Futura secretária-geral da OMA apresentada no Uíge

Imagem de Alfredo Dikwiza/WKS

Por Alfredo Dikwiza

Uíge, 27/02 (Wizi-Kongo) – Ao meio da noite desta sexta-feira (26/02), na cidade do Uíge, na presença de militantes da JMPLA, MPLA, amigos e simpatizantes, acabava por ser apresenta, Joana Tomás, como futura secretária-geral da Organização da Mulher Angolana (OMA), braço feminino do partido dos camaradas, a ser eleita no 7º congresso ordinário da referida organização, a ter lugar em Março de 2021.

Na ocasião, o anfitrião, José Carvalho da Rocha, governador provincial e 1º secretário do MPLA do Uíge, bem como membro do Burreau Político do Comité Central do MPLA, aproveitou-a para desejar as suas boas vindas a Joana Tomás e, assegurou em garantia, um total apoio a direcção do partido com vista a concretização exitosa do programa da sua jornada de 24 horas a província do Bago Vermelho. Joana Tomás, jornalista de profissão pela Televisão Pública de Angola (TPA) e membro do Bureau Político do Comité Central do MPLA, que irá substituir, Luzia Inglês, há 22 anos no cargo, surpreendeu-se pela forma calorosa e apoteótica como foi recebida, tendo, por isso, a emoção tomado conta de si e, em declarações à imprensa, admitiu que não esperava tamanha recepção e admitiu sentir-se em casa, porque foi no Uíge onde aprendeu o ABC e não poderia terminar a sua campanha, sem antes passar nesta região.

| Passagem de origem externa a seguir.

-- ==== Sys2Proof/Machine/Peer.lean ====
section
/-!
DEFINITION. Peer ports: training, reports, lanes, and the traffic of SYNC, BULK, ACKP and SLACK
(13 R381, R395 to R398; 10 R305, R306, R311; 14 R413, R414; 18 R501 to R503).
-/

namespace Sys2Proof.Machine

/-! ### The state of a port (R395, R397) -/

/-- A port on a route that is down or foreign raises the peer link fault. -/
def State.routeFault (s : State) (onRoute : Bool) : State :=
  if onRoute then s.raiseFault srcPeer else s

/-- Traffic that waited for the neighbour to report the job leaves in order. -/
def State.releaseWaiting (s : State) (p : Nat) : State :=
  if s.nbrInJob p then
    (s.port p).waiting.foldl (fun s m => s.putOnPort p m) (s.modPort p (fun x => { x with waiting := [] }))
  else s

/-- The neighbour's report is taken: the port becomes `up` or `foreign`. (Log entry 79: DEDUCED, unsafe.) -/
def State.takeReport (s : State) (p : Nat) (job : U64) (rank : Nat) : State :=
  let s := (s.modPort p (fun x => { x with nbrJob := job, nbrRank := rank })).judgePort p
  let s := s.releaseWaiting p
  s.routeFault ((s.port p).state == 3 && s.onRoute p)

/-- The port may train: links run, it is enabled, and for port 0 the twin is cabled (R531). -/
def State.portTrains (s : State) (p : Nat) : Bool :=
  s.linksRun && (s.port p).state != 4 && (p != 0 || s.pairing.cabled)

/-- PEER_PORT_TRAINED. -/
def State.portTrained (s : State) (p : Nat) (lanes : Byte) (serial : U64) (job : Option (U64 × Nat)) :
    State :=
  if !s.portTrains p then s
  else match peerLanes (s.port p).maxWidth lanes with
    | none => s.movePort p (fun x => { x with state := 0, lanesOk := 0 })
    | some (w, m) =>
      let s := ((s.resetLayer (1 + p)).modPort p (fun x => { x with
        state := 2, lanesOk := m, maxWidth := w, nbrSerial := serial })).setLinkCause (1 + p)
      let s := (s.advertise p).takeReport p ((job.map (·.1)).getD 0) ((job.map (·.2)).getD 0xFFFF)
      if p = 0 then s.tryPair else s

def execPeerPortTrained (port : Nat) (lanes : Byte) (serial : U64) (job : Option (U64 × Nat)) (s : State) :
    Host.Outcome State Fault Refusal :=
  .next (s.portTrained port lanes serial job)

/-- Pairing leaves for ALONE; out of PAIRED, seals that wait for the twin go on without it (R518). The
mirror index is cleared when the pair was DETACHING. -/
def State.endPair (s : State) : State :=
  let was := s.pairing.state
  if was == 0 then s
  else
    let s := s.setPair 0
    let s := if was == 2 then s.unpairSeals else s
    if was == 3 then
      { s with
        granary := { s.granary with mirror := [] },
        pairing := { s.pairing with twinSerial := 0 } }
    else s

/-! ### MOVEs under way (R311, R316) -/

/-- The seal in progress of a session is a MOVE that has been sent. -/
def Session.movingNow (x : Session) : Option Sealing :=
  match x.sealing with
  | q :: _ => (match q.cause with
    | .move _ _ _ => if q.sent then some q else none
    | _ => none)
  | [] => none

/-- Result bytes of a MOVE (Table 10-9). -/
def moveResult (state root sent rank status : Nat) : List Byte :=
  toLe 1 state ++ [0, 0, 0] ++ toLe 4 root ++ toLe 4 sent ++ toLe 2 rank ++ toLe 2 status ++ [0, 0, 0, 0]

def SealCause.rank : SealCause → Nat
  | .move _ r _ => r
  | _ => 0

/-- The state that a MOVE left. -/
def SealCause.fromState : SealCause → Nat
  | .move _ _ st => st
  | _ => 0

/-- Sends MOVEs that waited for their port, and starts those of parked sessions. -/
def State.sendMoves (s : State) : State :=
  (((s.granary.directory.filter (fun x => x.sealing.head?.any (fun q => q.started && !q.sent && (match q.cause with
    | .move _ _ _ => true
    | _ => false)))).map (·.handle)).foldl (fun s h => s.sealComplete h) s).startWaiters

/-- The MOVE of a session is refused: the source goes back to its earlier state. -/
def State.refuseMove (s : State) (h : U64) (status : Nat) : State :=
  match (s.session? h).bind Session.movingNow with
  | some q => s.failSealWith h stMoveRefused (fun st =>
      moveResult st ((q.taken.map (·.root)).getD 0) ((q.taken.map (·.entries.length)).getD 0) q.cause.rank status)
  | none => s

/-- Sessions whose MOVE has been sent through a port. -/
def State.movesOn (s : State) (p : Nat) : List U64 :=
  (s.granary.directory.filter (fun x => x.movingNow.any (fun q => s.routePort q.cause.rank == some p))).map (·.handle)

/-- A port leaves `up`, `foreign` or `training`. A disabled port is `disabled`, any other `down`. MOVEs
sent through the port are refused, with no status of the target (R311). (Log entry 76: DEDUCED, unsafe.) -/
def State.portDown (s : State) (p : Nat) (state : Nat) : State :=
  let old := (s.port p).state
  let route := s.onRoute p
  let moves := s.movesOn p
  if old == 0 || old == 4 then s.movePort p (fun x => { x with state := state })
  else
    let s := (s.movePort p (fun x => { x with
      state := state, lanesOk := 0, nbrSerial := 0, nbrRank := 0xFFFF, nbrJob := 0, balance := 0,
      report := none, waiting := [] }))
    let s := { s with inbox := s.inbox.filter (fun e => e.1 != p) }
    let s := if p = 0 then s.endPair else s
    let s := moves.foldl (fun s h => s.refuseMove h 0) s
    s.routeFault (route && old != 1)

/-- PEER_PORT_DOWN. -/
def execPeerPortDown (port : Nat) (s : State) : Host.Outcome State Fault Refusal :=
  .next (if (s.port port).state == 4 then s else s.portDown port 0)

/-- JOIN_TIMEOUT: traffic has waited `join_ms` for the neighbour's job. Time in Hold does not count (R496). -/
def execJoinTimeout (port : Nat) (s : State) : Host.Outcome State Fault Refusal :=
  .next (if (s.port port).waiting.isEmpty || s.power.pstate == 2 then s else s.raiseFault srcPeer)

/-- NEIGHBOUR_JOB_REPORT; rank 0xFFFF says that the neighbour has no job. -/
def execNeighbourJobReport (port : Nat) (job : U64) (rank : Nat) (s : State) :
    Host.Outcome State Fault Refusal :=
  .next (if (s.port port).state == 2 || (s.port port).state == 3 then s.takeReport port job rank else s)

/-! ### Lanes (R381) -/

/-- A lane in use of the coherent link no longer works. -/
def State.cohLaneFailure (s : State) (working : U16) : State :=
  if s.link.state != 2 || (s.link.lanesOk &&& working) == s.link.lanesOk then s
  else match cohLanes s.link.maxWidth working with
    | some (w, m) => (s.modLink (fun l => { l with
        width := w, lanesOk := m, maxWidth := w, retrains := l.retrains + 1 })).resendFlits 0 |>.setLinkCause 0
    | none => s.linkLost

/-- A lane in use of a peer port no longer works. -/
def State.peerLaneFailure (s : State) (p : Nat) (working : Byte) : State :=
  let x := s.port p
  if (x.state != 2 && x.state != 3) || (x.lanesOk &&& working) == x.lanesOk then s
  else match peerLanes x.maxWidth working with
    | some (w, m) => ((s.modPort p (fun x => { x with lanesOk := m, maxWidth := w })).resendFlits (1 + p)).setLinkCause (1 + p)
    | none => s.portDown p 0

def execLaneFailure (link : Nat) (working : U16) (s : State) : Host.Outcome State Fault Refusal :=
  .next (if link = 0 then s.cohLaneFailure working else s.peerLaneFailure (link - 1) (working.setWidth 8))

/-! ### Traffic that arrives -/

/-- Channel of what arrives (Table 13-7). -/
def PeerIn.channel : PeerIn → Nat
  | .sync _ _ => 0
  | .bulk _ _ => 1
  | .ackp _ _ => 2
  | .slack _ => 3
  | .pair _ _ => 4

/-- What arrives waits: in Hold and in Sleep (Table 18-5), behind what waits on its channel, or with `waits`. -/
def State.peerWaits (s : State) (p : Nat) (x : PeerIn) (waits : Bool) : Bool :=
  decide (2 ≤ s.power.pstate) || s.inbox.any (fun e => e.1 == p && e.2.channel == x.channel) || waits

/-- Traffic reaches a port: nothing arrives at a port that is not up; a channel that the port may not carry raises the
peer link fault (R395, R398); what waits is taken later. (Log entry 77: DESIGN CHOICE, safe.) -/
def State.onChannel (s : State) (p : Nat) (x : PeerIn) (waits : Bool) (k : State → State) : State :=
  let st := (s.port p).state
  if st == 2 || st == 3 then
    (if !(peerChannels p st).contains x.channel then s.raiseFault srcPeer
     else if s.peerWaits p x waits then { s with inbox := s.inbox ++ [(p, x)] } else k s)
  else s

/-- A message for another rank is relayed (R396); its cells are counted on the port by which it leaves. (Log entry 76: DEDUCED, unsafe.) -/
def State.relay (s : State) (dst : Nat) (mk : Nat → Sent) : State :=
  match s.routePort dst with
  | some q =>
    (s.modPort q (fun x => { x with relayed := x.relayed + BitVec.ofNat 64 (mk q).cells })).sendOnPort q (mk q)
  | none => s

/-- Traffic of the job: relayed, dropped while the module is in the fault state or has no job, or taken. -/
def State.forMe (s : State) (dst : Nat) (mk : Nat → Sent) (k : State → State) : State :=
  if s.faulted || s.job.state == 0 then s
  else if dst != s.job.rank then s.relay dst mk
  else (k s).finishDrained

/-! ### SYNC (R413, R414) -/

/-- An arrival or release: held for a later epoch, without effect from an earlier one. -/
def State.syncArrives (s : State) (m : SyncMsg) : State :=
  let x := s.barrierAt m.barrier
  if 64 ≤ m.barrier || m.epoch.toNat < x.epoch.toNat then s
  else if m.epoch != x.epoch then s.modBarrier m.barrier (fun x => { x with held := x.held ++ [m] })
  else ((if m.release then s.takeRelease m else s.takeArrival m).tryBarrier m.barrier).closeDue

Não apenas neste período de campanha, mas também durante o mandato, foi nestas palavras, que, Joana Lina, pediu o seu apoio das militantes e, não querendo ser ingrata, a futura candidata ao cadeirão máximo da OMA, renovou a sua profunda gratidão ao presidente da república de Angola e do MPLA, João Lourenço. Também, aquela política, deixou claro que durante o seu mandato vai trabalhar com dedicação e empenho, igualmente, agradeceu tamanha gratidão pela confiança depositada a filha de um humilde pastor, para, num futuro breve dirigir a maior organização feminina do país. Joana Tomás, de 51 anos, é formada em Brasil.

Em 2004, rebatou, em Luanda, capital de Angola, o prémio Moboque de jornalismo, edição 2004 e, é desde 2018 directora do canal internacional, cargo (directora) que ela exercia na província do Kwando Kubango, pela mesma estação televisiva.